→ **WORK REQUEST**
Would you return, word for word, the lines of the data below from the line with "def execBinve (rd" through the line with "namespace Sys2Proof.Meaning", and no others?

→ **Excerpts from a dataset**
□ □ □

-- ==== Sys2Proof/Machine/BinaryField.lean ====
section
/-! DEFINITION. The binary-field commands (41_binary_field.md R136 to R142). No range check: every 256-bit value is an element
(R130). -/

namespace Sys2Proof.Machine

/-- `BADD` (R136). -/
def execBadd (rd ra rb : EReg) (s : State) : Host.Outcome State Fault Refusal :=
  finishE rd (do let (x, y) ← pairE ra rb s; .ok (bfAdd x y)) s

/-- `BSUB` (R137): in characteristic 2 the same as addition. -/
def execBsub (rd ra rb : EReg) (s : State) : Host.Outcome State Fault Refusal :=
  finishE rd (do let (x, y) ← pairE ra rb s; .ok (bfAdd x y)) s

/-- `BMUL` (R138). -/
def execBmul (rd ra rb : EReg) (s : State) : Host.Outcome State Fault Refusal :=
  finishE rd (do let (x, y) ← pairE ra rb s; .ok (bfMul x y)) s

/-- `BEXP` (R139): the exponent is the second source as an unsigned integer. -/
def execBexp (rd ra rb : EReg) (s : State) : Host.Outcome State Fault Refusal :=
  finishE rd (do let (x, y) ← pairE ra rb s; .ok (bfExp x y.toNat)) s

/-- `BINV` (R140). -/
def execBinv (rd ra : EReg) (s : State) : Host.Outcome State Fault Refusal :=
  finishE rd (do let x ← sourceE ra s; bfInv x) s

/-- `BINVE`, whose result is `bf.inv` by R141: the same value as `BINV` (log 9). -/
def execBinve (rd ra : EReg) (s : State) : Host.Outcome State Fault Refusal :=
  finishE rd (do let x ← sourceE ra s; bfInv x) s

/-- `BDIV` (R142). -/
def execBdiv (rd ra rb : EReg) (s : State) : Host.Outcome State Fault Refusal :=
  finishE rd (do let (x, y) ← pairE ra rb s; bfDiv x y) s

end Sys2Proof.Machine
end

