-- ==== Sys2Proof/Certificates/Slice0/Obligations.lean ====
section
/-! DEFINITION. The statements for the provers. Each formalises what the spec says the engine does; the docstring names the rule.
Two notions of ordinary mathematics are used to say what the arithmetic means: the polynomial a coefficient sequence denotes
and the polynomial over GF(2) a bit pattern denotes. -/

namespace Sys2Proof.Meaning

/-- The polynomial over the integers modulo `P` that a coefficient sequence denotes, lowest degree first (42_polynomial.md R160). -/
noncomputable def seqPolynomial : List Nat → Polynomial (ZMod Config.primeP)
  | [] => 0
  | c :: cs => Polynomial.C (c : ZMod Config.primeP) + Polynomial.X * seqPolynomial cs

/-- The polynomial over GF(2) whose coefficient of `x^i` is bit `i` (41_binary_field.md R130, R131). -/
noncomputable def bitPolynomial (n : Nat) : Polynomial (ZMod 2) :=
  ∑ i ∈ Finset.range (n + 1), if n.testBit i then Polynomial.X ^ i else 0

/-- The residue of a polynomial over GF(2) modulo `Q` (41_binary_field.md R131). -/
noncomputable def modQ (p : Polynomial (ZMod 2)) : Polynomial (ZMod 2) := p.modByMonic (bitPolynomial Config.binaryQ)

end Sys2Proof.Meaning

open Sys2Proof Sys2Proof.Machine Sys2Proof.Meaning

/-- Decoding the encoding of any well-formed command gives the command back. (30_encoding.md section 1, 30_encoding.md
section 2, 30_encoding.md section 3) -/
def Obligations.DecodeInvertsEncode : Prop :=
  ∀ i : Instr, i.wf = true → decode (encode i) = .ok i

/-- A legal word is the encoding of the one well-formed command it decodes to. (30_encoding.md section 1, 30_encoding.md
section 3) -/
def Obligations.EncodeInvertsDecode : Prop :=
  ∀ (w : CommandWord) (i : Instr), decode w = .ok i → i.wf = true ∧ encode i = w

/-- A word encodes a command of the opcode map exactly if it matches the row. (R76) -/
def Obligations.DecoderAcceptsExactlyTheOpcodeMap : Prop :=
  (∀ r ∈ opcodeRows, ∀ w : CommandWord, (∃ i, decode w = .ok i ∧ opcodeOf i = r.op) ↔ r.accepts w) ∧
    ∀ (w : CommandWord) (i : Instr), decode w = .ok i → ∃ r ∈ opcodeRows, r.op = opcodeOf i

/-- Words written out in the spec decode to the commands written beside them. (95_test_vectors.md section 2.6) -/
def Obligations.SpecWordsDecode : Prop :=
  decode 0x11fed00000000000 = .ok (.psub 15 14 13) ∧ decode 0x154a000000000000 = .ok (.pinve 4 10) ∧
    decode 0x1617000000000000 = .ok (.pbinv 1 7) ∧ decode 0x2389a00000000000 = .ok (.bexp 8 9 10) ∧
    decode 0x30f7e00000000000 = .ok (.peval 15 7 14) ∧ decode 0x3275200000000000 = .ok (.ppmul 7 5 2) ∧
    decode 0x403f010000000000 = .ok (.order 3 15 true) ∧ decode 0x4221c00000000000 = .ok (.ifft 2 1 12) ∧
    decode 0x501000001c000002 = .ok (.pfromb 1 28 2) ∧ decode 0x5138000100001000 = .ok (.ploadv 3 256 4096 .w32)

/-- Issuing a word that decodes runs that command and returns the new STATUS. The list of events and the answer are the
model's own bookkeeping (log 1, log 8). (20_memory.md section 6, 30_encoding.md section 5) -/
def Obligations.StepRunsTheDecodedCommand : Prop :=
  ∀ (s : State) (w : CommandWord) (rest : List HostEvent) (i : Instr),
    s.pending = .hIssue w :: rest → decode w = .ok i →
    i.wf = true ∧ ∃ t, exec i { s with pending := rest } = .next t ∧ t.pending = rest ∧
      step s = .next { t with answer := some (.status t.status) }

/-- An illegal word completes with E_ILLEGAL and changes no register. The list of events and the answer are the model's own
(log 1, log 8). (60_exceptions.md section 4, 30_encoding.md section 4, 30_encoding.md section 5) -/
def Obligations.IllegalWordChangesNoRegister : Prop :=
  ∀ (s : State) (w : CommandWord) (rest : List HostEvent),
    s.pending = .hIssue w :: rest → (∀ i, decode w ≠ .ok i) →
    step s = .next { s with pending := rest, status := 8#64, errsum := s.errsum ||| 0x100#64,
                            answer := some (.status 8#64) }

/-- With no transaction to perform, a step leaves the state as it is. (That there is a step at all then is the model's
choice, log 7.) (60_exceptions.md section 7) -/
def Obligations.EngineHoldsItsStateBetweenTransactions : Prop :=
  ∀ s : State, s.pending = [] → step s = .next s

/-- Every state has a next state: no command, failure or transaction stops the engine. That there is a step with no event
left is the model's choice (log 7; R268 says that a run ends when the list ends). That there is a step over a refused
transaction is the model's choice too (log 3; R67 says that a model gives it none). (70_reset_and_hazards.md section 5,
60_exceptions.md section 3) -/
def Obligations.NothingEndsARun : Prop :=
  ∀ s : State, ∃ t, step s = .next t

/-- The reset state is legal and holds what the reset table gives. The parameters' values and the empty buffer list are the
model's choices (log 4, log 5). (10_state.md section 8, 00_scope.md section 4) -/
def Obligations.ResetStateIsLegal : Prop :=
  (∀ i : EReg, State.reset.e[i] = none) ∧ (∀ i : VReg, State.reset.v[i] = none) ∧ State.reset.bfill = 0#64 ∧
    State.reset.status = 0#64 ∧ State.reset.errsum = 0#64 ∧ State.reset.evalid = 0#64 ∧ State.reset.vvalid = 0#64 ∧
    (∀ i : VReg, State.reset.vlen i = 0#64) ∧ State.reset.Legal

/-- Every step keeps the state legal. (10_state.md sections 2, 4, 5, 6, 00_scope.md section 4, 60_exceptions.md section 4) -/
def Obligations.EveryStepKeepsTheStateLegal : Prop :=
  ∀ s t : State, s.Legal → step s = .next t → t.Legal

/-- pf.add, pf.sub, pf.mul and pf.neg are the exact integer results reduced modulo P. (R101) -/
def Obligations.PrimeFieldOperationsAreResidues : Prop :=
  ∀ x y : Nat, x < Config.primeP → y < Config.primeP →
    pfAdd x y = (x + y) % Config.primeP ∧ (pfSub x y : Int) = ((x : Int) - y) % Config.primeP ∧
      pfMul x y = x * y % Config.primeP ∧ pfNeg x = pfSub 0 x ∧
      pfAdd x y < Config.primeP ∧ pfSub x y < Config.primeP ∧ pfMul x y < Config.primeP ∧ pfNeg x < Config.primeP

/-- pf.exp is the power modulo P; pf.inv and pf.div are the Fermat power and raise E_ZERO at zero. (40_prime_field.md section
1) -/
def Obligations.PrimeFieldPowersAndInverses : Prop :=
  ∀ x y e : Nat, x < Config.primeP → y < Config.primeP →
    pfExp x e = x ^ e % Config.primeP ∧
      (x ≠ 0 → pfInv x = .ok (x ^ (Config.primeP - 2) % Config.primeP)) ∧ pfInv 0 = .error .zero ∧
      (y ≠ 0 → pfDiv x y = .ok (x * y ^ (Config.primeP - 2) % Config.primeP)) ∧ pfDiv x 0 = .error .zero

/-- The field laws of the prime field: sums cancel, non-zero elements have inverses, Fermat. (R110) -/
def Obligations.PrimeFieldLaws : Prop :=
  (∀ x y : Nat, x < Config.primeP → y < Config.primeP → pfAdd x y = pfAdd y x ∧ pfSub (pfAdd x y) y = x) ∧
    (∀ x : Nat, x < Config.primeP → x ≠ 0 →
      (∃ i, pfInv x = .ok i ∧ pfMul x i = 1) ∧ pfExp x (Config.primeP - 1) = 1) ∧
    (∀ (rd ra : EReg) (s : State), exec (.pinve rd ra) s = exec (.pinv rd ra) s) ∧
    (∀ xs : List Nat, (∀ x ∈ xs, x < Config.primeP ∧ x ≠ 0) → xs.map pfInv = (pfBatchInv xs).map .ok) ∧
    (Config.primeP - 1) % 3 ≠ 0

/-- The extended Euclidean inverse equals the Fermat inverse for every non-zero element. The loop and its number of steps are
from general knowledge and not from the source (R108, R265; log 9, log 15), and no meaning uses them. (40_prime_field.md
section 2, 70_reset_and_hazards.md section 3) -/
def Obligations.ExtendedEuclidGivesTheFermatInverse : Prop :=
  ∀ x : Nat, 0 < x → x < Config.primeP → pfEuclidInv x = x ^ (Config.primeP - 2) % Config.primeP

□ □ □

→ **RESULT OF THE EXERCISE**
def execBinve (rd ra : EReg) (s : State) : Host.Outcome State Fault Refusal :=
  finishE rd (do let x ← sourceE ra s; bfInv x) s

/-- `BDIV` (R142). -/
def execBdiv (rd ra rb : EReg) (s : State) : Host.Outcome State Fault Refusal :=
  finishE rd (do let (x, y) ← pairE ra rb s; bfDiv x y) s

end Sys2Proof.Machine
end

-- ==== Sys2Proof/Certificates/Slice0/Obligations.lean ====
section
/-! DEFINITION. The statements for the provers. Each formalises what the spec says the engine does; the docstring names the rule.
Two notions of ordinary mathematics are used to say what the arithmetic means: the polynomial a coefficient sequence denotes
and the polynomial over GF(2) a bit pattern denotes. -/

namespace Sys2Proof.Meaning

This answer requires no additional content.